### REQUIRED ACTION
Where the line with "-- the byte" appears below, start writing out lines exactly, and finish with the line with "have ba := h.of_run", which is included; write out nothing else.

### INFORMATION SUPPLIED
theorem readData_any (n : Nat) (g : Bool) (v : List Bool) (s : State) (ls : List Line) (h : Between g v s) (hk : s.i2cAckbit = false) :
    ∃ t, run none (dataLines readByteLines n ++ (.okReturn :: .scopeEnd .txn :: ls)) s = run none ls t ∧ Between g v t ∧
      t.i2cResult = .ok ∧ t.i2cAckbit = false ∧ t.i2cIdx = s.i2cIdx + n ∧
      (∀ x, x < s.i2cBuf + s.i2cIdx ∨ s.i2cBuf + s.i2cIdx + n ≤ x → Memory.read t.mem x = Memory.read s.mem x) := by
  induction n generalizing s with
  | zero =>
    obtain ⟨u, ru, bu, cu⟩ := h.step (l := .okReturn) (t := { s with i2cResult := .ok }) rfl rfl rfl rfl rfl rfl rfl rfl rfl rfl
    refine ⟨u, ?_, bu, cu.i2cResult, by rw [cu.i2cAckbit]; exact hk, by rw [cu.i2cIdx]; rfl, fun i _ => by rw [cu.mem]⟩
    simp only [dataLines, List.replicate_zero, List.flatten_nil, List.nil_append]
    rw [ru]; exact run_pass bu.able.free.notHeld rfl
  | succ n ih =>
    -- the byte
    obtain ⟨c, rc, uc, nc, cc⟩ := any_step (l := .sdaRelease) (t := { s with sdaOut := .released }) h.able.free h.able.unstretched rfl rfl rfl rfl rfl rfl
    obtain ⟨a, ra, aa, _, _, a1, a2, _⟩ := xfer_any 8 ⟨uc, nc, by rw [cc.clksrc, ← h.able.strobe]⟩ (.inr rfl)
    have hra : run none byteInLines s = ⟨none, a, []⟩ := by rw [byteInLines, rc]; exact done_of_forall ra
    have ba := h.of_run hra aa a1 a2 (by decide)
    have ia : a.i2cIdx = s.i2cIdx := by have := run_i2cIdx (ls := byteInLines) (by decide) none s; rwa [hra] at this
    have fa : a.i2cBuf = s.i2cBuf := by have := run_i2cBuf (ls := byteInLines) (by decide) none s; rwa [hra] at this
    have ma : a.mem = s.mem := by have := run_mem (ls := byteInLines) (by decide) none s; rwa [hra] at this
    have ka : a.i2cAckbit = s.i2cAckbit := by have := run_i2cAckbit (ls := byteInLines) (by decide) none s; rwa [hra] at this
    obtain ⟨b, rb, bb, cb⟩ := ba.step (l := .storeBuf) (t := { a with mem := Memory.write a.mem (a.i2cBuf + a.i2cIdx) a.sr }) rfl rfl rfl rfl rfl rfl rfl rfl rfl rfl
    obtain ⟨d, rd, bd, cd⟩ := bb.step (l := .loadMasterAck) (t := { b with sr := masterAckFrame (!decide (b.i2cIdx + 1 < b.i2cLen)) }) rfl rfl rfl rfl rfl rfl rfl rfl rfl rfl
    obtain ⟨e, re, ue, ne, ce⟩ := any_step (l := .sdaFromSr) (t := { d with sdaOut := .fromSr }) bd.able.free bd.able.unstretched rfl rfl rfl rfl rfl rfl
    obtain ⟨f, rf, af, _, _, f1, f2, _⟩ := xfer_any 1 ⟨ue, ne, by rw [ce.clksrc, ← bd.able.strobe]⟩ (.inl rfl)
    have hrf : run none masterAckTail d = ⟨none, f, []⟩ := by rw [masterAckTail, re]; exact done_of_forall rf
    have bf := bd.of_run hrf af f1 f2 (by decide)
    have if' : f.i2cIdx = d.i2cIdx := by have := run_i2cIdx (ls := masterAckTail) (by decide) none d; rwa [hrf] at this
    have ff : f.i2cBuf = d.i2cBuf := by have := run_i2cBuf (ls := masterAckTail) (by decide) none d; rwa [hrf] at this
    have mf : f.mem = d.mem := by have := run_mem (ls := masterAckTail) (by decide) none d; rwa [hrf] at this
    have kf : f.i2cAckbit = d.i2cAckbit := by have := run_i2cAckbit (ls := masterAckTail) (by decide) none d; rwa [hrf] at this
    obtain ⟨k, rk, bk, ck⟩ := bf.step (l := .idxNext) (t := { f with i2cIdx := f.i2cIdx + 1 }) rfl rfl rfl rfl rfl rfl rfl rfl rfl rfl
    have hkk : k.i2cAckbit = false := by
      rw [ck.i2cAckbit]; show f.i2cAckbit = _; rw [kf, cd.i2cAckbit]; show b.i2cAckbit = _; rw [cb.i2cAckbit]; show a.i2cAckbit = _; rw [ka, hk]
    have hki : k.i2cIdx = s.i2cIdx + 1 := by
      rw [ck.i2cIdx]; show f.i2cIdx + 1 = _; rw [if', cd.i2cIdx]; show b.i2cIdx + 1 = _; rw [cb.i2cIdx]; show a.i2cIdx + 1 = _; rw [ia]
    have hkb : k.i2cBuf = s.i2cBuf := by
      rw [ck.i2cBuf]; show f.i2cBuf = _; rw [ff, cd.i2cBuf]; show b.i2cBuf = _; rw [cb.i2cBuf]; exact fa
    have hkm : k.mem = Memory.write s.mem (s.i2cBuf + s.i2cIdx) a.sr := by
      rw [ck.mem]; show f.mem = _; rw [mf, cd.mem]; show b.mem = _; rw [cb.mem]; show Memory.write a.mem (a.i2cBuf + a.i2cIdx) a.sr = _; rw [ma, fa, ia]
    obtain ⟨t, rt, bt, t1, t2, t3, t4⟩ := ih k bk hkk
    refine ⟨t, ?_, bt, t1, t2, by rw [t3, hki]; omega, ?_⟩
    · have hl : dataLines readByteLines (n + 1) ++ (.okReturn :: .scopeEnd .txn :: ls) =
         byteInLines ++ (.storeBuf :: .loadMasterAck :: (masterAckTail ++ (.idxNext :: (dataLines readByteLines n ++ (.okReturn :: .scopeEnd .txn :: ls))))) := by
        simp [dataLines, readByteLines, List.replicate_succ]
      rw [hl, run_append_done hra, rb, rd, run_append_done hrf, rk, rt]
    · intro x hx
      rw [t4 x (by rw [hki, hkb]; omega), hkm, Memory.read_write_other _ _ (by omega)]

### YOUR RESPONSE
    -- the byte
    obtain ⟨c, rc, uc, nc, cc⟩ := any_step (l := .sdaRelease) (t := { s with sdaOut := .released }) h.able.free h.able.unstretched rfl rfl rfl rfl rfl rfl
    obtain ⟨a, ra, aa, _, _, a1, a2, _⟩ := xfer_any 8 ⟨uc, nc, by rw [cc.clksrc, ← h.able.strobe]⟩ (.inr rfl)
    have hra : run none byteInLines s = ⟨none, a, []⟩ := by rw [byteInLines, rc]; exact done_of_forall ra
    have ba := h.of_run hra aa a1 a2 (by decide)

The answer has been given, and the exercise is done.